-- ==== Sys2Proof/Machine/Core.lean ====
section
/-! DEFINITION. The machine, as the host sees it. -/

def Sys2Proof.core : Host.Core := { State := Sys2Proof.Machine.State, Fault := Sys2Proof.Machine.Fault, Refusal := Sys2Proof.Machine.Refusal, step := Sys2Proof.Machine.step, reset := Sys2Proof.Machine.State.reset }
end

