-- ==== Sys2Proof/Certificates/Slice0/Obligations.lean ====
section
/-! DEFINITION. The statements for the provers: one proposition each, from the rules of the spec (OBLIGATIONS.json names the rules).
Where a statement rests on a choice of the model its docstring names the log entry. -/

open Sys2Proof Sys2Proof.Machine

/-- O1. A step runs the command at the front of the queue on the state with the rest of the queue (R7). For every command c, queue
rest and state s: the step of s with c :: rest as its queue is exec of c on s with rest as its queue. -/
def Obligations.StepRunsTheFront : Prop :=
  ∀ (c : Instr) (rest : List Instr) (s : State), step { s with pending := c :: rest } = exec c { s with pending := rest }

/-- O2. With nothing commanded one core cycle passes (log 35, the model's choice), and nothing but counters, events and frames moves
(R7, R308). On an empty queue a step answers a next state one core cycle later with an empty queue. The media, the regions, the
credentials, the ports, the supervisor, the clocks, the configuration, the start-up, the debug unit, the SMBus target and the
mesh are as before, and any frame that leaves is an EVENT; where no tile runs its performance
counters, or has an overflow of them to report, only the time has changed. That a step on an
empty queue is one core cycle is the choice of log 35. -/
def Obligations.EmptyQueueIsOneCoreCycle : Prop :=
  ∀ s : State, s.pending = [] → ∃ t, step s = .next t ∧ t.now = s.now + 1 ∧ t.pending = [] ∧
      t.media = s.media ∧ t.rgns = s.rgns ∧ t.creds = s.creds ∧ t.ports = s.ports ∧ t.sup = s.sup ∧ t.clk = s.clk ∧ t.cfg = s.cfg ∧
      t.boot = s.boot ∧ t.dbg = s.dbg ∧ t.smb = s.smb ∧ t.mesh = s.mesh ∧ t.sf = s.sf ∧
      (∃ l, t.out = l ++ s.out ∧ ∀ o ∈ l, o.frame.hdr.opcode = opEvent) ∧
      ((∀ u, (s.tile u).pmc.run = false ∧ (s.tile u).pmc.due = 0) → t = { s with now := s.now + 1 })

/-- O3. What reset leaves: every domain but AON off, every session IDLE with epoch 0, nothing pending, nothing sent, nothing stored
(R21, R34, R76, R314, R355). In the reset state the supervisor is STANDBY; AON is ON and every other domain OFF; every rail but
VAON is off; every session is IDLE with epoch 0 and no association; every link is down; no event is pending; no lock is held; no
tile has a cell or a staged line; the mesh, the enrollment queue and the frames sent are empty; the media hold nothing;
DEV_SCRATCH is 0. -/
def Obligations.ResetLeavesTheDeviceDark : Prop :=
  State.reset.sup.st = .standby ∧ (∀ d : DomainId, (State.reset.sup.dom d).st = if d.val = 0 then .on else .off) ∧
      (∀ x : RailId, x.val ≠ 0 → (State.reset.sup.rail x).st = .off ∧ (State.reset.sup.rail x).en = false) ∧
      (∀ x, (State.reset.ses x).st = .idle ∧ (State.reset.ses x).epoch = 0 ∧ (State.reset.ses x).rx = [] ∧ (State.reset.ses x).tx = none) ∧
      (∀ p l, State.reset.link p l = .down) ∧ State.reset.evt.pend = [] ∧ (∀ r, (State.reset.rgn r).held = false) ∧
      (∀ u, (State.reset.tile u).adm.cells = [] ∧ (State.reset.tile u).adm.staged = []) ∧ State.reset.mesh = [] ∧
      State.reset.enrQ = [] ∧ State.reset.out = [] ∧ State.reset.media = [] ∧ State.reset.scratch = 0 ∧ State.reset.pending = []

/-- O4. The invariant of the media holds at reset (R156). The reset state's media are in canonical form: tiles, codeword addresses
and counter objects strictly rising, no entry equal to what an unlisted one reads as. The canonical form is the model's (log
29). -/
def Obligations.ResetMediaAreCanonical : Prop :=
  State.reset.mediaWf = true

/-- O5. Every step from a state whose media are canonical leaves them canonical (R156, R172, R174, R181, R359). For every state s
whose media are in canonical form (the tables of tiles, codewords and counter objects strictly rising by key and without default
entries), if the step of s answers a next state t, the media of t are in canonical form. The canonical form is the model's (log
29); the states are arbitrary, not only those a run reaches. -/
def Obligations.EveryStepKeepsTheMediaCanonical : Prop :=
  ∀ s t : State, s.mediaWf = true → step s = .next t → t.mediaWf = true

/-- O6. No step changes the part, its stepping or the rest of the queue, and neither time nor the number of free values runs back
(R1, R7). If the step of s answers t: t has the part and the stepping of s, its queue is the queue of s without its front, its
time is not before that of s, and no number of a free value is drawn twice. -/
def Obligations.EveryStepKeepsPartQueueAndTime : Prop :=
  ∀ s t : State, step s = .next t → t.part = s.part ∧ t.stepping = s.stepping ∧ t.pending = s.pending.tail ∧ s.now ≤ t.now ∧ s.free ≤ t.free

/-- O7. Every command whose operands name what exists answers a next state in every state; none is refused and none faults (R156,
R158, R274, R406). For every well-formed command i and every state s there is a state t with exec i s = next t. A command is
well-formed where its stratum, map page, counter group, fault cause or TAP code is one the spec numbers; every other operand is
bounded by its type. What each command does is the other statements'. -/
def Obligations.WellFormedCommandsComplete : Prop :=
  ∀ (i : Instr) (s : State), i.wellFormed = true → ∃ t, exec i s = .next t
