theorem State.finish_kept {s0 s : State} (h : Kept cwr s0 s) (t : TileId) (id : Nat) : Kept cwr s0 (State.finish s t id) := by
  unfold State.finish
  repeat first
    | with_reducible assumption | with_reducible apply State.modCell_kept | with_reducible apply State.send_kept
    | with_reducible apply State.release_kept | with_reducible apply Kept.ite | split | dsimp only
    | fail_if_no_progress with_reducible apply Kept.update

theorem State.give_kept {s0 s : State} (h : Kept cwr s0 s) (t : TileId) (id i : Nat) (data : Line) (poison : Nat) (never pending retry : Bool) : Kept cwr s0 (State.give s t id i data poison never pending retry) := by
  unfold State.give
  repeat first
    | with_reducible assumption | with_reducible apply State.modCell_kept | with_reducible apply State.finish_kept
    | with_reducible apply Kept.ite | split | dsimp only | fail_if_no_progress with_reducible apply Kept.update

theorem State.pinOlder_kept {s0 s : State} (h : Kept cwr s0 s) (t : TileId) (id line : Nat) : Kept cwr s0 (State.pinOlder s t id line) := by
  unfold State.pinOlder
  repeat first
    | with_reducible assumption | with_reducible refine Kept.foldl (fun _ _ _ => ?_) ?_
    | with_reducible apply State.modCell_kept | dsimp only | fail_if_no_progress with_reducible apply Kept.update

theorem State.stage_kept {s0 s : State} (h : Kept cwr s0 s) (t : TileId) (id i : Nat) (line : Nat) (data : Line) : Kept cwr s0 (State.stage s t id i line data) := by
  unfold State.stage
  repeat first
    | with_reducible assumption | with_reducible apply State.modAdm_kept | with_reducible apply State.pinOlder_kept
    | with_reducible apply Kept.ite | split | dsimp only | fail_if_no_progress with_reducible apply Kept.update

theorem State.giveBack_kept {s0 s : State} (h : Kept cwr s0 s) (t : TileId) (id i : Nat) : Kept cwr s0 (State.giveBack s t id i) := by
  unfold State.giveBack
  repeat first
    | with_reducible assumption | with_reducible apply State.modAdm_kept | with_reducible apply Kept.ite | split | dsimp only
    | fail_if_no_progress with_reducible apply Kept.update

theorem State.execOne_kept {s0 s : State} (h : Kept cwr s0 s) (t : TileId) (id i : Nat) (cur : Line) (poison : Nat) (retry : Bool) : Kept cwr s0 (State.execOne s t id i cur poison retry) := by
  unfold State.execOne
  repeat first
    | with_reducible assumption | with_reducible apply State.modAdm_kept | with_reducible apply State.modCell_kept
    | with_reducible apply State.give_kept | with_reducible apply State.stage_kept | with_reducible apply State.giveBack_kept
    | with_reducible apply Kept.ite | split | dsimp only | fail_if_no_progress with_reducible apply Kept.update

theorem State.execLine_kept {s0 s : State} (h : Kept cwr s0 s) (t : TileId) (id i : Nat) (cur : Line) (poison : Nat) (retry : Bool) : Kept cwr s0 (State.execLine s t id i cur poison retry) := by
  unfold State.execLine
  repeat first
    | with_reducible assumption | with_reducible refine Kept.fold1 (fun _ _ _ => ?_) ?_
    | with_reducible refine Kept.foldl (fun _ _ _ => ?_) ?_ | with_reducible apply State.modAdm_kept
    | with_reducible apply State.give_kept | with_reducible apply State.execOne_kept | with_reducible apply Kept.ite | split
    | dsimp only | fail_if_no_progress with_reducible apply Kept.update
....
Copy all the lines above that hold the string "pending".

  ∀ (c : Instr) (rest : List Instr) (s : State), step { s with pending := c :: rest } = exec c { s with pending := rest }
  ∀ s : State, s.pending = [] → ∃ t, step s = .next t ∧ t.now = s.now + 1 ∧ t.pending = [] ∧
/-- O3. What reset leaves: every domain but AON off, every session IDLE with epoch 0, nothing pending, nothing sent, nothing stored
VAON is off; every session is IDLE with epoch 0 and no association; every link is down; no event is pending; no lock is held; no
      State.reset.enrQ = [] ∧ State.reset.out = [] ∧ State.reset.media = [] ∧ State.reset.scratch = 0 ∧ State.reset.pending = []
  ∀ s t : State, step s = .next t → t.part = s.part ∧ t.stepping = s.stepping ∧ t.pending = s.pending.tail ∧ s.now ≤ t.now ∧ s.free ≤ t.free
theorem State.give_kept {s0 s : State} (h : Kept cwr s0 s) (t : TileId) (id i : Nat) (data : Line) (poison : Nat) (never pending retry : Bool) : Kept cwr s0 (State.give s t id i data poison never pending retry) := by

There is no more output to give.